● **What to work on**
From the data underneath, reproduce exactly the stretch that begins at the line with "theorem RowWritten.skip (h" and ends after the line with "Vector.ofFn fun b => if b ∈ done then".

● **Extracted records**
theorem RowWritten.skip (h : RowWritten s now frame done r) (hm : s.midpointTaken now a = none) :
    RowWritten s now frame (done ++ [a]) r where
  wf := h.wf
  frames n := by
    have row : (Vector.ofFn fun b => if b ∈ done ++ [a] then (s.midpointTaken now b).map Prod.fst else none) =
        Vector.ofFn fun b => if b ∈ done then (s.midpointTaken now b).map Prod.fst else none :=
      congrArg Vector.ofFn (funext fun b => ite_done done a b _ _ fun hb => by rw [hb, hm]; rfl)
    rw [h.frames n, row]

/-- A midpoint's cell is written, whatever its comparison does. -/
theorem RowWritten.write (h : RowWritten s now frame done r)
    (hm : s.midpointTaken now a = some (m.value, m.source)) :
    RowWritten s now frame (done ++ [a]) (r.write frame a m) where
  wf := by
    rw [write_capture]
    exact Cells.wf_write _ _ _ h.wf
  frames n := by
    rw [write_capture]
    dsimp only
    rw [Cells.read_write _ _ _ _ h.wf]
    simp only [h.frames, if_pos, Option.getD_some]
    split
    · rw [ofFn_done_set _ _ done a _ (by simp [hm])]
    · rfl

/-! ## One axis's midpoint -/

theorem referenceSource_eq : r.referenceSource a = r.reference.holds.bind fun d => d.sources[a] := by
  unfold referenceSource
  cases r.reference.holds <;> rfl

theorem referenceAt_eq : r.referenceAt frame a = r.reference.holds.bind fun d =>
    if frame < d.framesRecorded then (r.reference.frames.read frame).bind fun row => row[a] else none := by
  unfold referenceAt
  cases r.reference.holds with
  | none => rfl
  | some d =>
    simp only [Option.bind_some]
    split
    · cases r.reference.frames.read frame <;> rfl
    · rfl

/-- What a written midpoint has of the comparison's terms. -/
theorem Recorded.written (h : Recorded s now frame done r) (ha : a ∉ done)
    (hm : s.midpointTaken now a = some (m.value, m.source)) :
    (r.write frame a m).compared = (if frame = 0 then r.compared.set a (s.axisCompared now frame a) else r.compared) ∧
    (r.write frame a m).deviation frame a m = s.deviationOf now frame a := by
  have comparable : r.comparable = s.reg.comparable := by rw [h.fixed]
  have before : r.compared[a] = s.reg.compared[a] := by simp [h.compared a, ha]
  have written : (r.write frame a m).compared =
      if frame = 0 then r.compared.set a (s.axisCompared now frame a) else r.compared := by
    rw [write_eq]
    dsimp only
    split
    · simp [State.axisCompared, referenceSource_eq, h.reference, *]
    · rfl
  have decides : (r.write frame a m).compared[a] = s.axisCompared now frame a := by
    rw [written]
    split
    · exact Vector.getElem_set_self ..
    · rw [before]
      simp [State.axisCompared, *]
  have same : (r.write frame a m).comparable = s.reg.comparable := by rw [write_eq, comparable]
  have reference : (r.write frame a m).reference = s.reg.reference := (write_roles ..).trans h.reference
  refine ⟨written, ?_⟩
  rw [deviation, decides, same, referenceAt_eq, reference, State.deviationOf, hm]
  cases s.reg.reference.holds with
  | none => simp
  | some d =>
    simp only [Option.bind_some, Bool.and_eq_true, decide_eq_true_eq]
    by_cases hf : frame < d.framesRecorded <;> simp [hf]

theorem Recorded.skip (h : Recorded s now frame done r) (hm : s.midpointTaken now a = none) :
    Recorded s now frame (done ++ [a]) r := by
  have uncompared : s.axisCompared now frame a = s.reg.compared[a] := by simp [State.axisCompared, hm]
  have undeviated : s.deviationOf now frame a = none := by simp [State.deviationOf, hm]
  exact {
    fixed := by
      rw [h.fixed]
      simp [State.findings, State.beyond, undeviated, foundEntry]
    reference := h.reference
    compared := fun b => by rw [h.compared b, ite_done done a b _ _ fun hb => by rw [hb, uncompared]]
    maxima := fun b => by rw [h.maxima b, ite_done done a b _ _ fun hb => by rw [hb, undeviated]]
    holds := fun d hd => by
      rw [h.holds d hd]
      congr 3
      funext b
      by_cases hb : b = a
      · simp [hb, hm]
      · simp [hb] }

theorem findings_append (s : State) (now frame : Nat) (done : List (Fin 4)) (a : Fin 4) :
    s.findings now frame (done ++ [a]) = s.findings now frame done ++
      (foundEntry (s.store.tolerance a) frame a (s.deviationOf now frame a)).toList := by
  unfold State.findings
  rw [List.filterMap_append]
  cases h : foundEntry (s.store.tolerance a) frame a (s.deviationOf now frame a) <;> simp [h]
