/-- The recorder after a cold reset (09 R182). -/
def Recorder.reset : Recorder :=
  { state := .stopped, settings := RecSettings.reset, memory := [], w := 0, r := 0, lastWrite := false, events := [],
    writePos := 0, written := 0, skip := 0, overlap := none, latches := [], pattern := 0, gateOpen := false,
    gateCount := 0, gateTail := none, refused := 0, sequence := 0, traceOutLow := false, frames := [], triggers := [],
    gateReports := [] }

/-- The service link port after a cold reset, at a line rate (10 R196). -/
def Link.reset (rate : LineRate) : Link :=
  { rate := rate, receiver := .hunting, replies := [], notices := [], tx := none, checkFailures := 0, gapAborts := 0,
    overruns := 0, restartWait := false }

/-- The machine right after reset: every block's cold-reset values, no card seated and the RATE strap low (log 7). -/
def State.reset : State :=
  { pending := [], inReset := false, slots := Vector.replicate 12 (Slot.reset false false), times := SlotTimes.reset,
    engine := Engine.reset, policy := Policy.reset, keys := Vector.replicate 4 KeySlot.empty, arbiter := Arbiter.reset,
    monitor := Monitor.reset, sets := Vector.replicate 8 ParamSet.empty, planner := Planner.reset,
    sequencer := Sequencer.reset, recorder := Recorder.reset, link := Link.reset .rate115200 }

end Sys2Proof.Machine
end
--
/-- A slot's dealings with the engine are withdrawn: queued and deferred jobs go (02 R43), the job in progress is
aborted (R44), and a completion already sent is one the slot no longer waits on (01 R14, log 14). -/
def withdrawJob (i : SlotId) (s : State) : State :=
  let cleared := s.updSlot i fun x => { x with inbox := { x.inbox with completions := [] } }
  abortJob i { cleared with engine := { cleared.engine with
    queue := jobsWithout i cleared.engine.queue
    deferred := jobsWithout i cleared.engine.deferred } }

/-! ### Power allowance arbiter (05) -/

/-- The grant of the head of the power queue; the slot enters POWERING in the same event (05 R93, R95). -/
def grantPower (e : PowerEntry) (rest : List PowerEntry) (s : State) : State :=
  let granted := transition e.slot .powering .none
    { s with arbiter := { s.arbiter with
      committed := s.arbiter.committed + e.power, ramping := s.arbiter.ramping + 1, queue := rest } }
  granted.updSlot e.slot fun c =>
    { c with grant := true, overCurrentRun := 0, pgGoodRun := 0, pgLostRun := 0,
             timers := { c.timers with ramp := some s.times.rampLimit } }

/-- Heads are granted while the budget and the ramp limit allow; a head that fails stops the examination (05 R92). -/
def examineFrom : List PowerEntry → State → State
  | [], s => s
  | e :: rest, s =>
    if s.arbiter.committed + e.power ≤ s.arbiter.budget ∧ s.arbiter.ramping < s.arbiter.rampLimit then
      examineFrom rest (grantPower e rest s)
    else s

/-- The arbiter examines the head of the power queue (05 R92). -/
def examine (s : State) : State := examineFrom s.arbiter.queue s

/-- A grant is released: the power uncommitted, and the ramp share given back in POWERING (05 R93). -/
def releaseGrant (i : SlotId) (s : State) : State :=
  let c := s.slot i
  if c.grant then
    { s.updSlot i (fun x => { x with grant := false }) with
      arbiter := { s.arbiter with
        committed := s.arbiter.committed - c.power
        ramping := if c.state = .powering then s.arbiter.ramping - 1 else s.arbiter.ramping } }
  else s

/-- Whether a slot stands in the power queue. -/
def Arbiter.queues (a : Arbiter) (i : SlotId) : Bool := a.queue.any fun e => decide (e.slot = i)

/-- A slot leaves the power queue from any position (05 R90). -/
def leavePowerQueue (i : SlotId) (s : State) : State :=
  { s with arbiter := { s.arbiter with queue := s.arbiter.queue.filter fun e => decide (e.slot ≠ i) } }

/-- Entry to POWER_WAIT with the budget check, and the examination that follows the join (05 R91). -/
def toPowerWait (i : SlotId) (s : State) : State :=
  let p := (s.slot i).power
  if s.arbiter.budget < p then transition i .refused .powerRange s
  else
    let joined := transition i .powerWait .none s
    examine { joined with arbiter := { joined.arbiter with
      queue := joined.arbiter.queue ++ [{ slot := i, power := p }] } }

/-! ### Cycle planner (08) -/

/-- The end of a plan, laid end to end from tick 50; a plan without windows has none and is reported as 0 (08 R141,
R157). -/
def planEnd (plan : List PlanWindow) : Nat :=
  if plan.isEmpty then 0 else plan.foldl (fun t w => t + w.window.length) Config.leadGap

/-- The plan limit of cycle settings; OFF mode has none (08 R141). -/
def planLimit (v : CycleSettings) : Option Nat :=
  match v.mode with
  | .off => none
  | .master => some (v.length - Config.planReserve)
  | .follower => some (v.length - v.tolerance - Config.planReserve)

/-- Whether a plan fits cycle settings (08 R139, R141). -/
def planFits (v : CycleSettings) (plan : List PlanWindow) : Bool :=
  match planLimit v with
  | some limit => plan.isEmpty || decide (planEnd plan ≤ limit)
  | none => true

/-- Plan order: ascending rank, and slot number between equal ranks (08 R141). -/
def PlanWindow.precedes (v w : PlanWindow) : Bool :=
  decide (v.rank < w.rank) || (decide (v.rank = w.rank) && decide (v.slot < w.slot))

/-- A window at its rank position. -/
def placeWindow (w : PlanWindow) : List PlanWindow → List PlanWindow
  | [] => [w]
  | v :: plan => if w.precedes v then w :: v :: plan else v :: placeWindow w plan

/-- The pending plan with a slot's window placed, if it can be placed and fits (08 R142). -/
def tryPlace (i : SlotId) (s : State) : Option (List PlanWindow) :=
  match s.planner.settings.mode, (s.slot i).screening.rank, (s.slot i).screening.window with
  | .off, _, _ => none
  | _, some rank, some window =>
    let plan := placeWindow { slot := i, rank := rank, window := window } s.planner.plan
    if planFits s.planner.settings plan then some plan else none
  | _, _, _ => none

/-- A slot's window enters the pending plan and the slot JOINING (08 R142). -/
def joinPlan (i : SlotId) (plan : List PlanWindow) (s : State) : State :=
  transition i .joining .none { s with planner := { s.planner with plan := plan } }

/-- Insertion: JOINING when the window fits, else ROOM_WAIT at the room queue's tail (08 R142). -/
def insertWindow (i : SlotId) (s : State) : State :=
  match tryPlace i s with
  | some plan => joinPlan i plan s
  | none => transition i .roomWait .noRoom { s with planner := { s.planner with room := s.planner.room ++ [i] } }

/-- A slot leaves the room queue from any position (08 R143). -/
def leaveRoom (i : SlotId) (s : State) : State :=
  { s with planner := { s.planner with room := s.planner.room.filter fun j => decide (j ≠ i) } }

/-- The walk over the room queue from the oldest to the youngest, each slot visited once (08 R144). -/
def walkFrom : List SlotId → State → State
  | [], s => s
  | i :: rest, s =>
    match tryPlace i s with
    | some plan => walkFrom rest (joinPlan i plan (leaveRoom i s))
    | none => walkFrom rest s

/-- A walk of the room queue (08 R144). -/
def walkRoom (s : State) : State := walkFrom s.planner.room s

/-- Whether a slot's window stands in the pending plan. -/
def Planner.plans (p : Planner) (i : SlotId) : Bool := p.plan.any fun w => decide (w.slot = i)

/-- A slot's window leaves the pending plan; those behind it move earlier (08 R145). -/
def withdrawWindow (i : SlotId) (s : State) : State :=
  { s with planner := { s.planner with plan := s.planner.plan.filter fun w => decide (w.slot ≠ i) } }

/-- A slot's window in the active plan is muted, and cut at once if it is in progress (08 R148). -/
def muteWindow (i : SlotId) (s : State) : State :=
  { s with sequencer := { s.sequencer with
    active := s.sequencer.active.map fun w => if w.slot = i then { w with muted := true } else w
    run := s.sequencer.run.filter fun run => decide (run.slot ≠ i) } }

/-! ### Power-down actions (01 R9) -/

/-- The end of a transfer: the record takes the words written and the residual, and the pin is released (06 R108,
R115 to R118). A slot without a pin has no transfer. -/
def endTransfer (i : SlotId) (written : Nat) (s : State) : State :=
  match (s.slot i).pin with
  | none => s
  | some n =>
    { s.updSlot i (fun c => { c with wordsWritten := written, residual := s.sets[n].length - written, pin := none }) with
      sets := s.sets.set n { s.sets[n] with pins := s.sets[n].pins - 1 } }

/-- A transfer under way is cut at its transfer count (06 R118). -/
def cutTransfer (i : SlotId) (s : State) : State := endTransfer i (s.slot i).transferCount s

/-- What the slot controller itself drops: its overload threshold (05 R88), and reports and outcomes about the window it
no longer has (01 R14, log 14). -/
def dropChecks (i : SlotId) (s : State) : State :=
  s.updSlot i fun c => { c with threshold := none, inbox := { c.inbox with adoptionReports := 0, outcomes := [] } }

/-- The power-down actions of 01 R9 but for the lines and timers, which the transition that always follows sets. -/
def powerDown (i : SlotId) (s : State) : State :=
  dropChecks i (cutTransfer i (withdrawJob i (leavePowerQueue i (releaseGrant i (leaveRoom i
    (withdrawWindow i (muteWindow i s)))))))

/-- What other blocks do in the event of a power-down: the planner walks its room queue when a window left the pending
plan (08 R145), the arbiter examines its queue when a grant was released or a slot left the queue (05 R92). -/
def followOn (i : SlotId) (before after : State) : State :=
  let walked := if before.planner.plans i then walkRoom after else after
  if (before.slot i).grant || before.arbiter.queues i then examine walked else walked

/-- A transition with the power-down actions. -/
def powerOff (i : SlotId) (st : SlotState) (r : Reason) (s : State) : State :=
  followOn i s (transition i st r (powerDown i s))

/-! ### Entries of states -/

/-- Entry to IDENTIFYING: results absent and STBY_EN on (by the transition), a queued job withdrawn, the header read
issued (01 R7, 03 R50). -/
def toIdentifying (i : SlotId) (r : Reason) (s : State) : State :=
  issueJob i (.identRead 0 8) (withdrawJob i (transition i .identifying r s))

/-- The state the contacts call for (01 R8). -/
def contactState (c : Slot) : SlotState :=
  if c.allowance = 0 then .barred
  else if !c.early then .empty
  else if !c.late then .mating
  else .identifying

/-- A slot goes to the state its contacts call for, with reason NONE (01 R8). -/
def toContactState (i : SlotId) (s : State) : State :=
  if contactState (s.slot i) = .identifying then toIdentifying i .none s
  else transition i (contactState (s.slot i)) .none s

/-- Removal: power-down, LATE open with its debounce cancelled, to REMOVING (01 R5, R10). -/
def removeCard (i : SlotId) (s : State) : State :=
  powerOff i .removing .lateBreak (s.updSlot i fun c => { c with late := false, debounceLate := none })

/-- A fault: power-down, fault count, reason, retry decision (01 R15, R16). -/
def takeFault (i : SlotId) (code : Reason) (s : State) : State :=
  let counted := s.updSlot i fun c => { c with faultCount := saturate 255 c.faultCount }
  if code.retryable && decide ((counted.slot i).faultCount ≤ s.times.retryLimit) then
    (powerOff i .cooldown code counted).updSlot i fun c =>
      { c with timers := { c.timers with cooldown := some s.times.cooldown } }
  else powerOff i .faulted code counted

● **Your solution**
theorem RowWritten.skip (h : RowWritten s now frame done r) (hm : s.midpointTaken now a = none) :
    RowWritten s now frame (done ++ [a]) r where
  wf := h.wf
  frames n := by
    have row : (Vector.ofFn fun b => if b ∈ done ++ [a] then (s.midpointTaken now b).map Prod.fst else none) =
        Vector.ofFn fun b => if b ∈ done then (s.midpointTaken now b).map Prod.fst else none :=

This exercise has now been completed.